[[ PROVIDED RECORDS, beginning ]]
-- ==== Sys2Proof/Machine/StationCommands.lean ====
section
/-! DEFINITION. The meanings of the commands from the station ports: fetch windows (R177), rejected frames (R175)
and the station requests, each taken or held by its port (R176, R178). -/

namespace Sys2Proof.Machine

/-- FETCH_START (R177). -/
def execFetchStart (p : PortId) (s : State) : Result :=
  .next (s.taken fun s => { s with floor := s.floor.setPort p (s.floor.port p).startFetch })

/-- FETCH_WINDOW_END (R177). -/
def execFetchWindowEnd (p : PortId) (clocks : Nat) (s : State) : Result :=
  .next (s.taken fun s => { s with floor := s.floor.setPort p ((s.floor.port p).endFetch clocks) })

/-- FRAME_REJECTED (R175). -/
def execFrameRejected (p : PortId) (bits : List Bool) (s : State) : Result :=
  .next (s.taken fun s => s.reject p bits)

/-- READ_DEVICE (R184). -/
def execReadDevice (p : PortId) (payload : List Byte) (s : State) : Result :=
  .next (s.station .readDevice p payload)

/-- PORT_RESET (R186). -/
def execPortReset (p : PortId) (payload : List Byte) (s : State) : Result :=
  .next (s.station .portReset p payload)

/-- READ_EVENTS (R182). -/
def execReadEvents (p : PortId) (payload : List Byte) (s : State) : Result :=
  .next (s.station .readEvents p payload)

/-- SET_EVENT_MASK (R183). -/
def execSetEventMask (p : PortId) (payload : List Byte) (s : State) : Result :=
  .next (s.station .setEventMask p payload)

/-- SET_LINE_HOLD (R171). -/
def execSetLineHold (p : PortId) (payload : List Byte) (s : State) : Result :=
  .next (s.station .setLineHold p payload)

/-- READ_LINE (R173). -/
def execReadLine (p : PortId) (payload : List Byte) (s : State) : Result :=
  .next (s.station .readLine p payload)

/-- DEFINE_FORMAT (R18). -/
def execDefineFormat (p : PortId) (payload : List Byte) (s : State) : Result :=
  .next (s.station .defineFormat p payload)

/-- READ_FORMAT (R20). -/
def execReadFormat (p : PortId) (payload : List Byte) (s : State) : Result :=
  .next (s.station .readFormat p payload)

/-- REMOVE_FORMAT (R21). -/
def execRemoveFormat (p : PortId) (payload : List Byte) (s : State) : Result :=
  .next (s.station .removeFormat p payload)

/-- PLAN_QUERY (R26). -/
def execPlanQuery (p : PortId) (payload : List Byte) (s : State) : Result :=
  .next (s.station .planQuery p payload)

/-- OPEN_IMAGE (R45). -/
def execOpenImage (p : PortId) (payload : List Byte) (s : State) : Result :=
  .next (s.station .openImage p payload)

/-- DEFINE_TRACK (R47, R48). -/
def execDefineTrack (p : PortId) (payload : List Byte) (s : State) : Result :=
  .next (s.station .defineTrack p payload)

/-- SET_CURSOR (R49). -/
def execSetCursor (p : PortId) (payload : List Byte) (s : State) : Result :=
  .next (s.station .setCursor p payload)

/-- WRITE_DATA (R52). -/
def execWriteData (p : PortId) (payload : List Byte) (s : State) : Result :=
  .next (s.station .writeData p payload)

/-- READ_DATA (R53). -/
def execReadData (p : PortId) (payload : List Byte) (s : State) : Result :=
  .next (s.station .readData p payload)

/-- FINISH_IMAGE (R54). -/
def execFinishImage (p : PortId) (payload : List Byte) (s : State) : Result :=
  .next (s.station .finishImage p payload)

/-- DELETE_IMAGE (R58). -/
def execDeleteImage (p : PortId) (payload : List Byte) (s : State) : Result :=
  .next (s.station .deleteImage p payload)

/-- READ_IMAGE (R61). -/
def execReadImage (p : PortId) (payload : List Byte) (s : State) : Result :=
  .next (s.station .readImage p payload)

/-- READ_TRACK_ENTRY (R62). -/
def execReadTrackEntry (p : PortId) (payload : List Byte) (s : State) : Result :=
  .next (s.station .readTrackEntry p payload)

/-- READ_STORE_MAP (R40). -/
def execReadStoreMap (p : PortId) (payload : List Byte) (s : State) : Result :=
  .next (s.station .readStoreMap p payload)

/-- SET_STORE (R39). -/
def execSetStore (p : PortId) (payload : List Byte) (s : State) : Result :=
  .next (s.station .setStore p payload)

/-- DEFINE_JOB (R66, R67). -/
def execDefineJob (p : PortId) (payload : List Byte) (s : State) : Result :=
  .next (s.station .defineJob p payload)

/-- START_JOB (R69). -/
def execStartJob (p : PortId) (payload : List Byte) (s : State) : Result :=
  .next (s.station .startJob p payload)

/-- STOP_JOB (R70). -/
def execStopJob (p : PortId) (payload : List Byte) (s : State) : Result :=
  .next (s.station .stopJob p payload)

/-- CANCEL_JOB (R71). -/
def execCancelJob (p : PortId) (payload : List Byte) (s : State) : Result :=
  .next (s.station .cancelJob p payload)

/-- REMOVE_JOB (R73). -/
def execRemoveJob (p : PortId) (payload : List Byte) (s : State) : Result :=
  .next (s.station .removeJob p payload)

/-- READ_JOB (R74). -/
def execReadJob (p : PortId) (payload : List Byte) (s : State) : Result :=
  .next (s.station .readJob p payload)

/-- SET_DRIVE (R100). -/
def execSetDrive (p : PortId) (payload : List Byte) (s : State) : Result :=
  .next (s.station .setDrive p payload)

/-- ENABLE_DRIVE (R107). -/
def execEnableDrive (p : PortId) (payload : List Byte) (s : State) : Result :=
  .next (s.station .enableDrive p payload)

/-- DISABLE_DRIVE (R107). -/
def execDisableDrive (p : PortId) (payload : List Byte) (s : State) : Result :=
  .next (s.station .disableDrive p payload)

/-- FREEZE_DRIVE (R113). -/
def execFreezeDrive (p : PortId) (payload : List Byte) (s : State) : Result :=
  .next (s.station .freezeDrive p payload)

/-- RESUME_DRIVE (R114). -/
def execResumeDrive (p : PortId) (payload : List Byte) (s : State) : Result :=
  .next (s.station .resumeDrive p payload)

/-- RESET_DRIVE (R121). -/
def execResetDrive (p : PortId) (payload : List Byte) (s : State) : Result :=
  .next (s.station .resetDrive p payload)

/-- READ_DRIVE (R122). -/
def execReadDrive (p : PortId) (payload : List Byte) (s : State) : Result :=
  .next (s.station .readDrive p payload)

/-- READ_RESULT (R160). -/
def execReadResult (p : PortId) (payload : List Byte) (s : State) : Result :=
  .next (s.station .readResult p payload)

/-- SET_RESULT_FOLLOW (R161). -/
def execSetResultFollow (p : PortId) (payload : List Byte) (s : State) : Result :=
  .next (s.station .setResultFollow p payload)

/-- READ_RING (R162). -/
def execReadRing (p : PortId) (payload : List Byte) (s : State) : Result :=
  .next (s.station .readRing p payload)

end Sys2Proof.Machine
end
[[ PROVIDED RECORDS, end ]]
Set down the entries above once more, verbatim.

▸ SOLUTION TO THIS PROBLEM
-- ==== Sys2Proof/Machine/StationCommands.lean ====
section
/-! DEFINITION. The meanings of the commands from the station ports: fetch windows (R177), rejected frames (R175)
and the station requests, each taken or held by its port (R176, R178). -/

namespace Sys2Proof.Machine

/-- FETCH_START (R177). -/
def execFetchStart (p : PortId) (s : State) : Result :=
  .next (s.taken fun s => { s with floor := s.floor.setPort p (s.floor.port p).startFetch })

/-- FETCH_WINDOW_END (R177). -/
def execFetchWindowEnd (p : PortId) (clocks : Nat) (s : State) : Result :=
  .next (s.taken fun s => { s with floor := s.floor.setPort p ((s.floor.port p).endFetch clocks) })

/-- FRAME_REJECTED (R175). -/
def execFrameRejected (p : PortId) (bits : List Bool) (s : State) : Result :=
  .next (s.taken fun s => s.reject p bits)

/-- READ_DEVICE (R184). -/
def execReadDevice (p : PortId) (payload : List Byte) (s : State) : Result :=
  .next (s.station .readDevice p payload)

/-- PORT_RESET (R186). -/
def execPortReset (p : PortId) (payload : List Byte) (s : State) : Result :=
  .next (s.station .portReset p payload)

/-- READ_EVENTS (R182). -/
def execReadEvents (p : PortId) (payload : List Byte) (s : State) : Result :=
  .next (s.station .readEvents p payload)

/-- SET_EVENT_MASK (R183). -/
def execSetEventMask (p : PortId) (payload : List Byte) (s : State) : Result :=
  .next (s.station .setEventMask p payload)

/-- SET_LINE_HOLD (R171). -/
def execSetLineHold (p : PortId) (payload : List Byte) (s : State) : Result :=
  .next (s.station .setLineHold p payload)

/-- READ_LINE (R173). -/
def execReadLine (p : PortId) (payload : List Byte) (s : State) : Result :=
  .next (s.station .readLine p payload)

/-- DEFINE_FORMAT (R18). -/
def execDefineFormat (p : PortId) (payload : List Byte) (s : State) : Result :=
  .next (s.station .defineFormat p payload)

/-- READ_FORMAT (R20). -/
def execReadFormat (p : PortId) (payload : List Byte) (s : State) : Result :=
  .next (s.station .readFormat p payload)

/-- REMOVE_FORMAT (R21). -/
def execRemoveFormat (p : PortId) (payload : List Byte) (s : State) : Result :=
  .next (s.station .removeFormat p payload)

/-- PLAN_QUERY (R26). -/
def execPlanQuery (p : PortId) (payload : List Byte) (s : State) : Result :=
  .next (s.station .planQuery p payload)

/-- OPEN_IMAGE (R45). -/
def execOpenImage (p : PortId) (payload : List Byte) (s : State) : Result :=
  .next (s.station .openImage p payload)

/-- DEFINE_TRACK (R47, R48). -/
def execDefineTrack (p : PortId) (payload : List Byte) (s : State) : Result :=
  .next (s.station .defineTrack p payload)

/-- SET_CURSOR (R49). -/
def execSetCursor (p : PortId) (payload : List Byte) (s : State) : Result :=
  .next (s.station .setCursor p payload)

/-- WRITE_DATA (R52). -/
def execWriteData (p : PortId) (payload : List Byte) (s : State) : Result :=
  .next (s.station .writeData p payload)

/-- READ_DATA (R53). -/
def execReadData (p : PortId) (payload : List Byte) (s : State) : Result :=
  .next (s.station .readData p payload)

/-- FINISH_IMAGE (R54). -/
def execFinishImage (p : PortId) (payload : List Byte) (s : State) : Result :=
  .next (s.station .finishImage p payload)

/-- DELETE_IMAGE (R58). -/
def execDeleteImage (p : PortId) (payload : List Byte) (s : State) : Result :=
  .next (s.station .deleteImage p payload)

/-- READ_IMAGE (R61). -/
def execReadImage (p : PortId) (payload : List Byte) (s : State) : Result :=
  .next (s.station .readImage p payload)

/-- READ_TRACK_ENTRY (R62). -/
def execReadTrackEntry (p : PortId) (payload : List Byte) (s : State) : Result :=
  .next (s.station .readTrackEntry p payload)

/-- READ_STORE_MAP (R40). -/
def execReadStoreMap (p : PortId) (payload : List Byte) (s : State) : Result :=
  .next (s.station .readStoreMap p payload)

/-- SET_STORE (R39). -/
def execSetStore (p : PortId) (payload : List Byte) (s : State) : Result :=
  .next (s.station .setStore p payload)

/-- DEFINE_JOB (R66, R67). -/
def execDefineJob (p : PortId) (payload : List Byte) (s : State) : Result :=
  .next (s.station .defineJob p payload)

/-- START_JOB (R69). -/
def execStartJob (p : PortId) (payload : List Byte) (s : State) : Result :=
  .next (s.station .startJob p payload)

/-- STOP_JOB (R70). -/
def execStopJob (p : PortId) (payload : List Byte) (s : State) : Result :=
  .next (s.station .stopJob p payload)

/-- CANCEL_JOB (R71). -/
def execCancelJob (p : PortId) (payload : List Byte) (s : State) : Result :=
  .next (s.station .cancelJob p payload)

/-- REMOVE_JOB (R73). -/
def execRemoveJob (p : PortId) (payload : List Byte) (s : State) : Result :=
  .next (s.station .removeJob p payload)

/-- READ_JOB (R74). -/
def execReadJob (p : PortId) (payload : List Byte) (s : State) : Result :=
  .next (s.station .readJob p payload)

/-- SET_DRIVE (R100). -/
def execSetDrive (p : PortId) (payload : List Byte) (s : State) : Result :=
  .next (s.station .setDrive p payload)

/-- ENABLE_DRIVE (R107). -/
def execEnableDrive (p : PortId) (payload : List Byte) (s : State) : Result :=
  .next (s.station .enableDrive p payload)

/-- DISABLE_DRIVE (R107). -/
def execDisableDrive (p : PortId) (payload : List Byte) (s : State) : Result :=
  .next (s.station .disableDrive p payload)

/-- FREEZE_DRIVE (R113). -/
def execFreezeDrive (p : PortId) (payload : List Byte) (s : State) : Result :=
  .next (s.station .freezeDrive p payload)

/-- RESUME_DRIVE (R114). -/
def execResumeDrive (p : PortId) (payload : List Byte) (s : State) : Result :=
  .next (s.station .resumeDrive p payload)

/-- RESET_DRIVE (R121). -/
def execResetDrive (p : PortId) (payload : List Byte) (s : State) : Result :=
  .next (s.station .resetDrive p payload)

/-- READ_DRIVE (R122). -/
def execReadDrive (p : PortId) (payload : List Byte) (s : State) : Result :=
  .next (s.station .readDrive p payload)

/-- READ_RESULT (R160). -/
def execReadResult (p : PortId) (payload : List Byte) (s : State) : Result :=
  .next (s.station .readResult p payload)

/-- SET_RESULT_FOLLOW (R161). -/
def execSetResultFollow (p : PortId) (payload : List Byte) (s : State) : Result :=
  .next (s.station .setResultFollow p payload)

/-- READ_RING (R162). -/
def execReadRing (p : PortId) (payload : List Byte) (s : State) : Result :=
  .next (s.station .readRing p payload)

end Sys2Proof.Machine
end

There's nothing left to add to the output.